挹香心中本来惆怅,看了这信,更添无限凄凉,乃叹道:“彩云易散,月不常圆。我原知这几年中姐妹都要去了。早知如此,昔日应该不要与她们认识。如今认识了,到这个地步,我将何以为情?”心中想着,便出了书房,一路上悲悲切切,欲往文卿家去。

行至半路,忽遇林婉卿家的侍儿,对挹香道:“我家小姐请公子过去,为有婚姻大事面商。”挹香道:“你们小姐难道也要从良了么?”侍儿道:“大都为此。”挹香道:“好,好,好,你们都去吧!我金某纵属多情,也只得看你们一个一个的去,不能强留的。”说着,同侍儿先到林婉卿家来。

婉卿接进便道:“金挹香,今日请你来,非为别事,欲与你商量一件要事,君试猜之。”挹香含泪道:“更欲何猜?无非为终身之事而已。”婉卿见他这般情形,不觉触动凄凉,拭泪道:“挹香,你猜得不差。有个复姓欧阳,字又修,乃是前科的副车,年约二九,人极钟情。蒙他见我之后,怜爱十分,今欲娶为正室。我想,若不早图良策,再混风尘,只怕日后更非了局,故而含糊答应,邀你商议,你想此事可行不可行?”挹香听了道:“妹妹终身大事,我也不敢妄为计议。今既遇欧阳又修,只要妹妹自存慧眼,也就罢了。不过我金挹香又要与你分别了。”婉卿含泪道:“君莫再言,令人酸鼻。所幸者,你姐妹们尚多,花台月榭,谈笑诙谐,不至寂寞。”挹香喟然叹曰:“幼卿姐已从张观察,雅仙妹又随洪状元,月素、宝琴二位姐妹又赋归与,郑、陆两位又被鸨母鬻与人家,你又要去了。日后众姐妹都是嫁杏及时,你说不寂寞,只怕非但要寂寞,且要添无限凄凉之感!”说着,便大哭起来。

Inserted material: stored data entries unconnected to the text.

-- ==== Sys2Proof/Certificates/Slice0/Obligations.lean ====
section
/-! DEFINITION. The statements about the machine, family by family. -/

open Sys2Proof Sys2Proof.Machine

/-- The first check of a list that applies gives the result; none applies when the result is none. -/
def Sys2Proof.Machine.FirstOf : List (Prop × ResultCode) → Option ResultCode → Prop
  | [], r => r = none
  | (p, c) :: rest, r => (p ∧ r = some c) ∨ (¬p ∧ FirstOf rest r)

/-! ## Frame store -/

/-- R23: a record that a request changes has its mirror write scheduled, and the answer waits for it. -/
def Sys2Proof.Machine.Awaits (s t : State) : Prop :=
  ∀ k, t.frame k ≠ s.frame k → k ∈ t.store.mirrorDue ∧ k ∈ t.req.waits

/-- R19: KEEP sets the keep mark of the named record and UNKEEP clears it, whatever its state; the record is then
blocked, and no allocation takes it; the answer waits for the mirror write of a changed record (R23); an id that no
record holds answers NO_FRAME and changes nothing. -/
def Obligations.KeepAndUnkeepMarkTheRecord : Prop :=
  ∀ (s : State) (id : Word), s.Awake →
    (s.asks (.keep id) = true → ∀ k, s.find id = some k → Yields (.keep id) s fun t =>
      t.frame k = { s.frame k with keep := true } ∧ SameBut k s t ∧ t.req.answer = some .ok
        ∧ (t.frame k).blocked = true
        ∧ (∀ kind origin mode, (allocate kind origin mode t).2.all (fun r => r.1 ≠ k)) ∧ Awaits s t
        ∧ Keeps [.records, .answer] s t)
    ∧ (s.asks (.unkeep id) = true → ∀ k, s.find id = some k → Yields (.unkeep id) s fun t =>
      t.frame k = { s.frame k with keep := false } ∧ SameBut k s t ∧ t.req.answer = some .ok
        ∧ ((s.frame k).inFlight = false → (s.frame k).viewPins = 0 → (s.frame k).cardPins = 0 → (s.frame k).darkUsers = 0 →
          (s.frame k).awaitDark = false → (s.frame k).darkState ≠ .pending → (t.frame k).blocked = false)
        ∧ Awaits s t ∧ Keeps [.records, .answer] s t)
    ∧ (s.find id = none →
      (s.asks (.keep id) = true → Yields (.keep id) s fun t => t.req.answer = some .noFrame ∧ Keeps [.answer] s t)
      ∧ (s.asks (.unkeep id) = true → Yields (.unkeep id) s fun t => t.req.answer = some .noFrame ∧ Keeps [.answer] s t))

/-- R20: SETTLE sets the settled mark of a COMPLETE record, which as an unblocked LIGHT record is then in group 4 of R15
and as a DARK record stays in group 3, and the answer waits for the mirror write of a changed record (R23); on another
record it answers NOT_READY, and an id that no record holds NO_FRAME. -/
def Obligations.SettleMarksACompleteRecord : Prop :=
  ∀ (s : State) (id : Word), s.Awake → s.asks (.settle id) = true →
    (∀ k, s.find id = some k → (s.frame k).state = .complete → Yields (.settle id) s fun t =>
      t.frame k = { s.frame k with settled := true } ∧ SameBut k s t ∧ t.req.answer = some .ok
        ∧ ((s.frame k).blocked = false → ∀ ring,
            (t.frame k).group ring = some (if (s.frame k).kind = .dark then 3 else 4))
        ∧ Awaits s t ∧ Keeps [.records, .answer] s t)
    ∧ (∀ k, s.find id = some k → (s.frame k).state ≠ .complete → Yields (.settle id) s fun t =>
      t.req.answer = some .notReady ∧ Keeps [.answer] s t)
    ∧ (s.find id = none → Yields (.settle id) s fun t => t.req.answer = some .noFrame ∧ Keeps [.answer] s t)

/-- The checks of R21 on the record an id names. -/
def Sys2Proof.Machine.discardChecks (f : Frame) : List (Prop × ResultCode) :=
  [(f.state = .exposing ∨ f.state = .readout ∨ f.awaitDark = true, .busy),
   (0 < f.viewPins ∨ 0 < f.cardPins ∨ 0 < f.darkUsers ∨ f.darkState = .pending, .inUse),
   (f.keep = true, .kept)]

/-- R21: DISCARD is checked in order and refused BUSY, IN_USE or KEPT with nothing changed; otherwise the record becomes
FREE, its slot loses its protection, the dark it links loses a user, higher age ranks close up, the answer waits for the
mirror writes of the changed records (R23), and DRAM stays. -/
def Obligations.DiscardFreesAnUnheldRecord : Prop :=
  ∀ (s : State) (id : Word), s.Awake → s.asks (.discard id) = true →
    (s.find id = none → Yields (.discard id) s fun t => t.req.answer = some .noFrame ∧ Keeps [.answer] s t)
    ∧ (∀ k, s.find id = some k →
      (∀ c, FirstOf (discardChecks (s.frame k)) (some c) → Yields (.discard id) s fun t =>
        t.req.answer = some c ∧ Keeps [.answer] s t)
      ∧ (FirstOf (discardChecks (s.frame k)) none → Yields (.discard id) s fun t =>
        t.frame k = Frame.free (s.frame k).changeCount ∧ t.protectedSlot k = false
          ∧ (∀ j, j ≠ k → t.frame j = { s.frame j with
              age := if (s.frame j).state ≠ .free ∧ (s.frame k).age < (s.frame j).age then (s.frame j).age - 1
                else (s.frame j).age
              darkUsers := if (s.frame k).darkState.link.bind s.find = some j then (s.frame j).darkUsers - 1
                else (s.frame j).darkUsers })
          ∧ t.req.answer = some .ok ∧ Awaits s t ∧ Keeps [.records, .answer] s t))

/-- Record `k` is a candidate of group `g` of R15. -/
def Sys2Proof.Machine.InGroup (s : State) (g : Nat) (k : Fin 16) : Prop :=
  let f := s.frame k
  k.val < s.store.layout.slotCount ∧
    ((g = 1 ∧ f.state = .free) ∨ (g = 2 ∧ f.blocked = false ∧ f.state = .spoiled)
      ∨ (g = 3 ∧ f.blocked = false ∧ f.state = .complete ∧ f.kind = .dark)
      ∨ (g = 4 ∧ f.blocked = false ∧ f.state = .complete ∧ f.kind = .light ∧ f.settled = true)
      ∨ (g = 5 ∧ f.blocked = false ∧ f.state = .complete ∧ f.kind = .light ∧ f.settled = false
        ∧ s.setup.retention = .ring))

/-- R15, R17: an allocation takes the first candidate in group order, lowest index in group 1 and oldest in the others,
and raises OVERWRITTEN for a group 5 reclaim; with no candidate it finds no slot and raises STORE_FULL. -/
def Obligations.AllocationTakesTheFirstCandidate : Prop :=
  ∀ (s t : State) (kind : FrameKind) (origin : Origin) (mode : Option ShotMode) (r : Option (Fin 16 × Word)),
    allocate kind origin mode s = (t, r) →
      (∀ k id, r = some (k, id) → ∃ g, InGroup s g k
        ∧ (∀ g' j, InGroup s g' j → g ≤ g')
        ∧ (∀ j, InGroup s g j → if g = 1 then k ≤ j else (s.frame k).age ≤ (s.frame j).age)
        ∧ t.req.causes = if g = 5 then s.req.causes ||| Cause.overwritten.bit else s.req.causes)
      ∧ (r = none → (∀ g j, ¬ InGroup s g j) ∧ t.req.causes = s.req.causes ||| Cause.storeFull.bit
        ∧ Keeps [.causes, .sent] s t)

/-- R4, R5, R13, R15, R16: the frame id of an allocation is not 0, no other record holds it, the record is filled as R16
says with the highest age rank, and the counter is left at an id that no record holds. Of the other records, those above
a reclaimed one close up by one rank, and the dark that it linked loses a user. -/
def Obligations.AllocationGivesANewId : Prop :=
  ∀ (s t : State) (kind : FrameKind) (origin : Origin) (mode : Option ShotMode) (k : Fin 16) (id : Word),
    s.store.nextId ≠ 0 → allocate kind origin mode s = (t, some (k, id)) →
      id ≠ 0 ∧ (∀ j, (s.frame j).state ≠ .free → (s.frame j).id ≠ id)
        ∧ ((∀ j, (s.frame j).state ≠ .free → (s.frame j).id ≠ s.store.nextId) → id = s.store.nextId)
        ∧ t.frame k = newFrame id kind origin mode
            ((slots.filter fun j => j ≠ k ∧ (s.frame j).state ≠ .free).length) (s.frame k).changeCount
        ∧ t.store.nextId ≠ 0 ∧ (∀ j, (t.frame j).state ≠ .free → (t.frame j).id ≠ t.store.nextId)
        ∧ (∀ j, j ≠ k → t.frame j = { s.frame j with
            age := if (s.frame k).state ≠ .free ∧ (s.frame j).state ≠ .free ∧ (s.frame k).age < (s.frame j).age
              then (s.frame j).age - 1 else (s.frame j).age
            darkUsers := if (s.frame k).state ≠ .free ∧ (s.frame k).darkState.link.bind s.find = some j
              then (s.frame j).darkUsers - 1 else (s.frame j).darkUsers })
        ∧ t.store.layout = s.store.layout ∧ t.store.lodged = s.store.lodged
        ∧ Keeps [.records, .store, .causes, .sent] s t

婉卿虽则自己也心如刀搠,只得忍着泪来劝挹香,又说了些闲文。挹香说明要去看文卿,订以明日再来,始别。

一路上迤逦而行,早至文卿处。文卿见挹香至,便一眶眼泪,情不自禁,挽了手,同进房中。挹香道:“文妹妹,我一月不至,竟遭此变!究属如何?可细为告我?”文卿含泪道:“愚妹自遭沦落,怜惜者竟乏其人。后幸识君,蒙垂青眼。原拟荐衾裯,恐妹之葑菲,不足以事君子,是以为之箝口,未敢轻言。讵料‘母也天只,不谅人只’,竟将妹卖于鸳湖蒋氏,逼妹后日于归。妹岂忍以蒲柳之姿,金夫 [金夫——指多财而无爱情的丈夫。] 复适?况其人品一切,毫无头绪。观鸨母之动作云为,明明置我于死地。妹辗转熟思,与其后日死在鸳湖,不若今日死在你金挹香知己之前,亦可鉴我之苦衷,怜我之薄命也!”说罢,大哭一场,拔出佩刀,竟欲自刎。吓得挹香六神无主,一把扯住道:“好妹妹,不要这般无志。可知每事必要三思而行,或者鸳湖蒋氏也是有情之辈,亦未可知。宜先使人探听消息,然后再作道理。我挹香甚欲挽回其事,若偕你到家,又是迫于不可的了。若蒋氏果亦多情,妹妹你一则脱离苦海,二则可靠终身,我金某愁心亦释。此时底细未明,徒欲以短见捐身,妹真愚矣!”文卿听挹香言中有理,心稍挽回,便道:“依你便怎样?”挹香道:“去唤你母亲来,待我来责罚几句,叫她回复蒋氏,再停几日接你,我便使人去探听,可去则去之,不可去则别筹良策,何必如此之造次耶?”文卿点头答应,挹香使命侍儿去唤鸨母到来。

不一时,鸨母至。挹香怒说道:“你这老虔婆该死!为什么将女儿造次许人?今日幸亏我到这里,否则你女儿已作夜台 [夜台——墓穴。] 之物矣!如今你快去回复前途,叫他停几天来接,我来善言劝你女儿。但是这家蒋氏是何等样人家?其人有多少年纪?可是有情之辈?你可以实而言。若有藏头露尾,我探听了出来,哼!你不要后悔!”鸨母便答道:“金公子听禀:前日老身有个结拜的姐妹来,说嘉兴蒋少峰乃富家公子,初断鸾弦。因女儿往圆妙观进香,被他在三清殿觑见,便托我结拜妹子到来说及,愿出白银三千两娶为继室。老身因思女儿年已如此,不可再待;老身有了三千银子,也可度此一生。况其人甚是钟情,年纪差长我女儿五岁。二十五岁也不为大。至于家中过度,不要说今世用不尽,就是来世也不用不尽哩!我句句真言,公子不信,去探听可也。”挹香道:“能得如此,也就罢了。”鸨母辞出,挹香对文卿道:“据她所说,尚可去得。你且放心,待我差人往嘉兴探听确实。望你万勿轻生。”文卿点头答应。挹香始别。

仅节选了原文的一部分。